Currently, Alaska's statewide tourism marketing efforts are
carried out by three organizations:
* Alaska Tourism Marketing Council
* Alaska Visitors Association
* Division of Tourism
Those efforts would be consolidated into a single marketing
function that is broadly representative of various sectors
of the visitor industry in the State. The organization will
put together a marketing program to address media
advertising, visitor inquiries, would publish and distribute
information regarding vacation planning, and would establish
and maintain Internet sites that provide tourism
information.
Co-Chair Therriault stated that the Division of Tourism will
provide inquiry assistance, administer visitor information
centers, plan and advocate for tourism and tourism
development in coordination with the private sector,
municipalities, and state and federal agencies. They would
enter into a contract with a single, qualified trade
organization for the purpose of planning and executing the
State's destination tourism marketing campaign. The
contract may include promotion of distinct segments of
tourism, such as highway, seasonal, cultural, regional,
rural, and ecotourism. He clarified that the proposed
venture would take the State out of the business of
marketing and reduce the number of employees required to
carry out the functions of the division.
Co-Chair Therriault advised the central feature would be
that the organization awarded the contract would be required
to match the State's effort with 30% of its own money. It
is expected that the organization will grow and that
membership collections will increase. Consequently, the
match will rise to 60% by 2002. Co-Chair Therriault
enumerated the twofold benefits:
* The State would be able to reduce its contribution
without doing extreme harm to the industry; and
* The private sector would contribute more of its
own funds towards the marketing efforts from which
they benefit.
Co-Chair Therriault summarized that the industry would be
coming forward with more of its own dollars. He suggested
that coupled with efficiencies provided by the
consolidation, marketing efforts to bring more visitors to
the State hopefully would be more effective. He suggested
this would be a responsible approach to reducing the State's
monetary contribution without harming the industry's growth.

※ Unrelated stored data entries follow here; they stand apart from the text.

-- ==== Sys2Proof/Tests/Slice0.lean ====
section
/-! SUPPORT. The model's own tests. Expected results are the vectors of spec/95_test_vectors.md, cited by name, or are
worked by hand from the rule cited. The `witness_` theorems show that the hypotheses of a statement can be met. -/

namespace Sys2Proof.Tests

open Sys2Proof Sys2Proof.Machine

/-! ### Helpers -/

/-- The configured registers with a given prescaler: auto-reload `a`, compare values `pre` and `act`, stopped or running. -/
def block (psc a pre act : Half) (cen : Bool) (cnt pscCnt : Half) : Regs :=
  ⟨psc, a, a, pre, act, .pwm1, true, .activeHigh, true, true, true, cen, cnt, pscCnt⟩

/-- A state with its launch premises and the steps that come next. -/
def about (r : Regs) (next : List Event) : State := ⟨r, none, next, .established⟩

/-- The configured block, running from the start of a period: auto-reload 9 and MAP(20.0, 9) = 2 in both compare copies. -/
def running : Regs := block Config.pscFixed 9 2 2 true 0 0

/-- The same at the last clock of a period, with MAP(10.0, 9) = 1 pending. -/
def atBoundary : Regs := block Config.pscFixed 9 1 2 true 9 Config.pscFixed

/-- The next state of a step, if there is one. -/
def nextOf : StepResult → Option State
  | .next t => some t
  | _ => none

/-- The response word of a step, if there is one. -/
def responseOf (o : StepResult) : Option RspWord := ((nextOf o).bind (·.rsp)).map Response.word

/-! ### Well-formedness: an ill-formed term for each check -/

theorem test_short_command_refused : wholeCommand [0x00, 0x00, 0x00] = false := by decide
theorem test_long_command_refused : decodeBytes (List.replicate 10 0x01) = .error (.notNineBytes 10) := by decide
theorem test_zero_tick_rate_refused : Config.buildPsc 16 0 = none := by decide
theorem test_inexact_divider_refused : Config.buildPsc 17 2 = none := by decide
theorem test_too_large_divider_refused : Config.buildPsc 65537 1 = none := by decide
theorem test_zero_clock_refused : Config.buildPsc 0 5 = none := by decide
theorem test_largest_divider_builds : Config.buildPsc 65536 1 = some 0xFFFF := by decide
theorem test_period_literal_refused : (Line.configure 4294967296 .nan).wellFormed = false := by decide

/-! ### Decoding: words of 95_test_vectors.md 2.1 -/

theorem test_decode_configure : decode 0x0100004E2041700000 = .ok (.configure 20000 0x41700000) := by decide
theorem test_decode_setDuty : decode 0x02DEADBEEFC2480000 = .ok (.setDuty 0xC2480000) := by decide
theorem test_decode_start : decode 0x03FFFFFFFFFFFFFFFF = .ok .start := by decide
theorem test_decode_zero : decode 0x000000000000000000 = .error (.reservedOpcode 0x00) := by decide
theorem test_decode_four : decode 0x040000000000000000 = .error (.reservedOpcode 0x04) := by decide
theorem test_decode_ones : decode 0xFFFFFFFFFFFFFFFFFF = .error (.reservedOpcode 0xFF) := by decide
theorem test_decode_bytes :
    decodeBytes [0x00, 0x00, 0x70, 0x41, 0x20, 0x4E, 0x00, 0x00, 0x01] = .ok (.configure 20000 0x41700000) := by decide
theorem test_encode_configure : encode (.configure 20000 0x41700000) = 0x0100004E2041700000 := by decide
theorem test_encode_setDuty : encode (.setDuty 0xC2480000) = 0x0200000000C2480000 := by decide
theorem test_encode_start : encode .start = 0x030000000000000000 := by decide
theorem test_table_word : decodeTableWord 72 0x0200000000C2480000 = some (.setDuty 0xC2480000) := by decide
theorem test_table_word_reserved : decodeTableWord 72 0x04 = none := by decide
theorem test_fetch_runs_first :
    step (State.reset.withFetchWord 72 0x030000000000000000) = exec .start { State.reset with schedule := [] } := rfl

/-! ### f32val and MAP: 2.2 and 2.3 -/

theorem test_f32val_quarter : f32val 0x41480000 = some (.fin (25 / 2)) := by
  simp [f32val, f32Exp, f32Frac, f32Sign, applySign]; norm_num
theorem test_f32val_negative : f32val 0xC2480000 = some (.fin (-50)) := by
  simp [f32val, f32Exp, f32Frac, f32Sign, applySign]; norm_num
theorem test_f32val_smallest : f32val 0x00000001 = some (.fin (1 / 2 ^ 149)) := by
  simp [f32val, f32Exp, f32Frac, f32Sign, applySign]
theorem test_f32val_inf : f32val 0xFF800000 = some .negInf := by decide
theorem test_f32val_nan : f32val 0x7F800001 = none := by decide
theorem test_percent_edges :
    clampedPercent 0x411FFFFF = 10485760 ∧ clampedPercent 0x41200001 = 10485761 ∧
    clampedPercent 0x417FFFFF = 16777215 ∧ clampedPercent 0x41800000 = 16777216 ∧
    clampedPercent 0x41800001 = 16777218 ∧ clampedPercent 0x419FFFFF = 20971518 ∧
    clampedPercent 0x41A00001 = 20971520 := by decide
theorem test_percent_specials :
    clampedPercent 0x80000000 = 10485760 ∧ clampedPercent 0x7F800000 = 20971520 ∧
    clampedPercent 0xFF800000 = 10485760 ∧ clampedPercent 0x7FFFFFFF = 10485760 ∧
    clampedPercent 0xFFC00000 = 10485760 ∧ clampedPercent 0x7F7FFFFF = 20971520 := by decide
theorem test_map_ties :
    mapDuty 0x41700000 10 = 2 ∧ mapDuty 0x41480000 100 = 13 ∧ mapDuty 0x41200000 5 = 1 ∧
    mapDuty 0x41200000 65535 = 6554 ∧ mapDuty 0x41300000 50 = 6 := by decide
theorem test_map_edges :
    mapDuty 0x41A00000 2 = 0 ∧ mapDuty 0x41A00000 3 = 1 ∧ mapDuty 0x41A00000 65535 = 13107 ∧
    mapDuty 0x41700000 65535 = 9830 ∧ mapDuty 0x41480000 19999 = 2500 := by decide

/-! ### The commands: 2.4 to 2.6, 2.8 -/

theorem test_configure_V_C1 :
    nextOf (step (about Regs.reset [.issue 0x0100004E2041700000])) =
      some ⟨block Config.pscFixed 19999 3000 0 false 0 0, some ⟨.ok, 3000⟩, [], .established⟩ := rfl
theorem test_configure_refused_V_C4_C5 :
    responseOf (step (about Regs.reset [.issue 0x010000000041700000])) = some 0x10000 ∧
    responseOf (step (about Regs.reset [.issue 0x010001000141700000])) = some 0x10000 ∧
    responseOf (step (about (block 15 19999 3000 0 false 0 0) [.issue 0x010000006441A00000])) = some 0x10000 := by
  decide
theorem test_configure_largest_V_C3 :
    responseOf (step (about Regs.reset [.issue 0x010001000041A00000])) = some 0x03333 := by decide
theorem test_setDuty_V_S1 :
    nextOf (step (about (block 15 19999 3000 0 false 0 0) [.issue 0x0200000000C2480000])) =
      some ⟨block 15 19999 2000 0 false 0 0, some ⟨.ok, 2000⟩, [], .established⟩ := by decide
theorem test_setDuty_unconfigured_V_S7 :
    nextOf (step (about Regs.reset [.issue 0x020000000041700000])) =
      some ⟨Regs.reset, some ⟨.configError, 0⟩, [], .established⟩ := by decide
theorem test_start_V_T2 :
    nextOf (step (about (block 15 19999 3000 0 false 0 0) [.issue 0x030000000000000000])) =
      some ⟨block 15 19999 3000 0 true 0 0, some ⟨.ok, 0⟩, [], .established⟩ := by decide
theorem test_start_unconfigured_V_T1 :
    responseOf (step (about Regs.reset [.issue 0x030000000000000000])) = some 0x10000 := by decide
theorem test_illegal_V_E3 :
    nextOf (step (about (block 15 19999 3000 0 false 0 0) [.issue 0x040000000000000000])) =
      some ⟨block 15 19999 3000 0 false 0 0, some ⟨.illegalCmd, 0⟩, [], .established⟩ := by decide
theorem test_response_word : (Response.mk .configError 0).word = 0x10000 ∧ (Response.mk .ok 3000).word = 0x00BB8 ∧
    (Response.mk .illegalCmd 0).bytes = [0x00, 0x00, 0x02] := by decide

JEFF KEYS, ALASKA TRAVEL ADVENTURE, JUNEAU, testified in
support of the proposed legislation. He noted that Alaska
Travel Adventures (ATA) relies on a strong marketing
program. He believed that HB 136 could provide such a
service to the State to market products.
KEN DOLE, PRESIDENT, ALASKA VISITORS ASSOCIATION (AVA),
KETCHIKAN, commented that the main goal of the proposed
legislation would be to get more money into the market
place. The effort will include placing money from the
private sector through a qualified marketing program while,
at the same time reducing the amount of expected State
funding.
Currently, there is a Division of Tourism as well as the
Alaska Tourism Marketing Council (ATMC), which splits the
responsibility for Alaska tourist marketing. The intent of
the legislation would be to roll those functions into one
program that would be handled with a contract through the
new qualified association. The State would provide
decreasing funds while the private sector would have
increased funds contributed. The original start match would
be 30% private funding which would by increased to a 60%
match by the fiscal year 2003.
Mr. Dole pointed out that the bill would provide the vehicle
to dissolve the Alaska Tourism Marketing Council and remove
the main functions of the Division of Tourism.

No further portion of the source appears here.